Giorgio Beretta, Cross-Border Mobility of Individuals and the Lack of Fiscal Policy Coordination Among Jurisdictions (Even) After the BEPS Project

Cross-border mobility of individuals has serious implications for states, irrespective of whether they are the emigration country or the immigration country and use citizenship or residence as the relevant criterion to exert their fiscal jurisdiction over the worldwide income of an individual taxpayer. This article illustrates in detail the various tax policies that a country can adopt to deal with cross-border mobility of individuals. The article first contrasts citizenship-based taxation with citizenship-by-investment programmes. Then, defensive strategies adopted by the emigration country against outward mobility of resident individuals are considered in parallel with preferential tax regimes for inward expatriates enacted by the immigration country. Next, the limited role – even after the Base Erosion and Profit Splitting (BEPS) Project – of tax treaties and other international tax instruments to curb competing fiscal policies of states is discussed. Finally, as a possible remedy to such clash of policies, the author tentatively proposes the abandonment of the long-established connecting factors of citizenship and residence and, in their place, the adoption of a new jurisdictional nexus based on the actual physical presence of an individual in the territory of a state, determined with the help of geo-localization technologies, which would lead to a proportional allocation of taxing rights among the countries interested in individual mobility.

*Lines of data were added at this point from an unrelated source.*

@[simp] theorem noteWrite_now (d : Dev) (k : Nat) (w : JWord) : (d.noteWrite k w).now = d.now := by obtain ⟨_, q⟩ := noteWrite_frame d k w; rw [q]
@[simp] theorem noteWrite_fresh (d : Dev) (k : Nat) (w : JWord) : (d.noteWrite k w).fresh = d.fresh := by obtain ⟨_, q⟩ := noteWrite_frame d k w; rw [q]
@[simp] theorem noteWrite_out (d : Dev) (k : Nat) (w : JWord) : (d.noteWrite k w).out = d.out := by obtain ⟨_, q⟩ := noteWrite_frame d k w; rw [q]
@[simp] theorem noteWrite_hif (d : Dev) (k : Nat) (w : JWord) : (d.noteWrite k w).hif = d.hif := by obtain ⟨_, q⟩ := noteWrite_frame d k w; rw [q]
@[simp] theorem noteWrite_evt (d : Dev) (k : Nat) (w : JWord) : (d.noteWrite k w).evt = d.evt := by obtain ⟨_, q⟩ := noteWrite_frame d k w; rw [q]
@[simp] theorem noteWrite_port (d : Dev) (k : Nat) (w : JWord) : (d.noteWrite k w).port = d.port := by obtain ⟨_, q⟩ := noteWrite_frame d k w; rw [q]
@[simp] theorem noteWrite_lane (d : Dev) (k : Nat) (w : JWord) : (d.noteWrite k w).lane = d.lane := by obtain ⟨_, q⟩ := noteWrite_frame d k w; rw [q]
@[simp] theorem noteWrite_pmSeq15 (d : Dev) (k : Nat) (w : JWord) : (d.noteWrite k w).pmSeq15 = d.pmSeq15 := by obtain ⟨_, q⟩ := noteWrite_frame d k w; rw [q]
@[simp] theorem noteWrite_pmSeqDay (d : Dev) (k : Nat) (w : JWord) : (d.noteWrite k w).pmSeqDay = d.pmSeqDay := by obtain ⟨_, q⟩ := noteWrite_frame d k w; rw [q]
@[simp] theorem noteWrite_fwd (d : Dev) (k : Nat) (w : JWord) : (d.noteWrite k w).fwd = d.fwd := by obtain ⟨_, q⟩ := noteWrite_frame d k w; rw [q]
@[simp] theorem noteWrite_pipe (d : Dev) (k : Nat) (w : JWord) : (d.noteWrite k w).pipe = d.pipe := by obtain ⟨_, q⟩ := noteWrite_frame d k w; rw [q]
@[simp] theorem noteWrite_fids (d : Dev) (k : Nat) (w : JWord) : (d.noteWrite k w).fids = d.fids := by obtain ⟨_, q⟩ := noteWrite_frame d k w; rw [q]
@[simp] theorem noteWrite_tx (d : Dev) (k : Nat) (w : JWord) : (d.noteWrite k w).tx = d.tx := by obtain ⟨_, q⟩ := noteWrite_frame d k w; rw [q]
@[simp] theorem noteWrite_portDrops (d : Dev) (k : Nat) (w : JWord) : (d.noteWrite k w).portDrops = d.portDrops := by obtain ⟨_, q⟩ := noteWrite_frame d k w; rw [q]
@[simp] theorem noteWrite_laneDrops (d : Dev) (k : Nat) (w : JWord) : (d.noteWrite k w).laneDrops = d.laneDrops := by obtain ⟨_, q⟩ := noteWrite_frame d k w; rw [q]
@[simp] theorem noteWrite_cnt (d : Dev) (k : Nat) (w : JWord) : (d.noteWrite k w).cnt = d.cnt := by obtain ⟨_, q⟩ := noteWrite_frame d k w; rw [q]
@[simp] theorem noteWrite_aclCnt (d : Dev) (k : Nat) (w : JWord) : (d.noteWrite k w).aclCnt = d.aclCnt := by obtain ⟨_, q⟩ := noteWrite_frame d k w; rw [q]
@[simp] theorem noteWrite_nhCnt (d : Dev) (k : Nat) (w : JWord) : (d.noteWrite k w).nhCnt = d.nhCnt := by obtain ⟨_, q⟩ := noteWrite_frame d k w; rw [q]
@[simp] theorem noteWrite_pe (d : Dev) (k : Nat) (w : JWord) : (d.noteWrite k w).pe = d.pe := by obtain ⟨_, q⟩ := noteWrite_frame d k w; rw [q]
@[simp] theorem noteWrite_buf (d : Dev) (k : Nat) (w : JWord) : (d.noteWrite k w).buf = d.buf := by obtain ⟨_, q⟩ := noteWrite_frame d k w; rw [q]
@[simp] theorem noteWrite_qs (d : Dev) (k : Nat) (w : JWord) : (d.noteWrite k w).qs = d.qs := by obtain ⟨_, q⟩ := noteWrite_frame d k w; rw [q]
@[simp] theorem noteWrite_sch (d : Dev) (k : Nat) (w : JWord) : (d.noteWrite k w).sch = d.sch := by obtain ⟨_, q⟩ := noteWrite_frame d k w; rw [q]
@[simp] theorem noteWrite_hbm (d : Dev) (k : Nat) (w : JWord) : (d.noteWrite k w).hbm = d.hbm := by obtain ⟨_, q⟩ := noteWrite_frame d k w; rw [q]
@[simp] theorem noteWrite_csw (d : Dev) (k : Nat) (w : JWord) : (d.noteWrite k w).csw = d.csw := by obtain ⟨_, q⟩ := noteWrite_frame d k w; rw [q]
@[simp] theorem noteWrite_fab (d : Dev) (k : Nat) (w : JWord) : (d.noteWrite k w).fab = d.fab := by obtain ⟨_, q⟩ := noteWrite_frame d k w; rw [q]
@[simp] theorem noteWrite_time (d : Dev) (k : Nat) (w : JWord) : (d.noteWrite k w).time = d.time := by obtain ⟨_, q⟩ := noteWrite_frame d k w; rw [q]
@[simp] theorem noteWrite_dma (d : Dev) (k : Nat) (w : JWord) : (d.noteWrite k w).dma = d.dma := by obtain ⟨_, q⟩ := noteWrite_frame d k w; rw [q]
@[simp] theorem noteWrite_bridge (d : Dev) (k : Nat) (w : JWord) : (d.noteWrite k w).bridge = d.bridge := by obtain ⟨_, q⟩ := noteWrite_frame d k w; rw [q]
@[simp] theorem noteWrite_fw (d : Dev) (k : Nat) (w : JWord) : (d.noteWrite k w).fw = d.fw := by obtain ⟨_, q⟩ := noteWrite_frame d k w; rw [q]
@[simp] theorem noteWrite_pwr (d : Dev) (k : Nat) (w : JWord) : (d.noteWrite k w).pwr = d.pwr := by obtain ⟨_, q⟩ := noteWrite_frame d k w; rw [q]
@[simp] theorem noteWrite_sec (d : Dev) (k : Nat) (w : JWord) : (d.noteWrite k w).sec = d.sec := by obtain ⟨_, q⟩ := noteWrite_frame d k w; rw [q]
@[simp] theorem noteWrite_jtag (d : Dev) (k : Nat) (w : JWord) : (d.noteWrite k w).jtag = d.jtag := by obtain ⟨_, q⟩ := noteWrite_frame d k w; rw [q]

Paweł Mikuła, Consistency of ECJ Case Law: Formal Requirements in VAT Matters

The Court of Justice of the European Union (ECJ or the Court) has, on many occasions, considered the question of the formal requirements under VAT law. Its approach has remained consistent and can be summarized as follows: the taxpayer’s degree of liability should not be higher solely on the grounds that the taxpayer did not fulfil a formal requirement. Member States should not condition their taxpayers’ VAT burden on the satisfaction of a formal requirement if all the related substantive conditions have been met. This approach has been persistently upheld by the three most recent judgments relating to this matter, namely the Siemens Gamesa (RO: ECJ, 12 Sept. 2018, Case C-69/17, Siemens Gamesa Renewable Energy România SRL, formerly Gamesa Wind România SRL v. Agenţia Naţională de Administrare Fiscală – Direcţia Generală de Soluţionare a Contestaţiilor, Agenţia Naţională de Administrare Fiscală – Direcţia Generală de Administrare a Marilor Contribuabili, ECLI:EU:C:2018:703.) TGE Gas Engineering (PT: ECJ, 7 Aug. 2018, Case C-16/17, TGE Gas Engineering GmbH – Sucursal em Portugal v. Autoridade Tributária e Aduaneira, ECLI:EU:C:2018:647.) and Enteco Baltic (LT: ECJ, 20 June 2018, Case C-108/17, UAB ‘Enteco Baltic’ v. Muitinės departamentas prie Lietuvos Respublikos finansų ministerijos, ECLI:EU:C:2018:47.) cases. This note will provide an overview of those newest decisions in light of the previous judgments of the Court.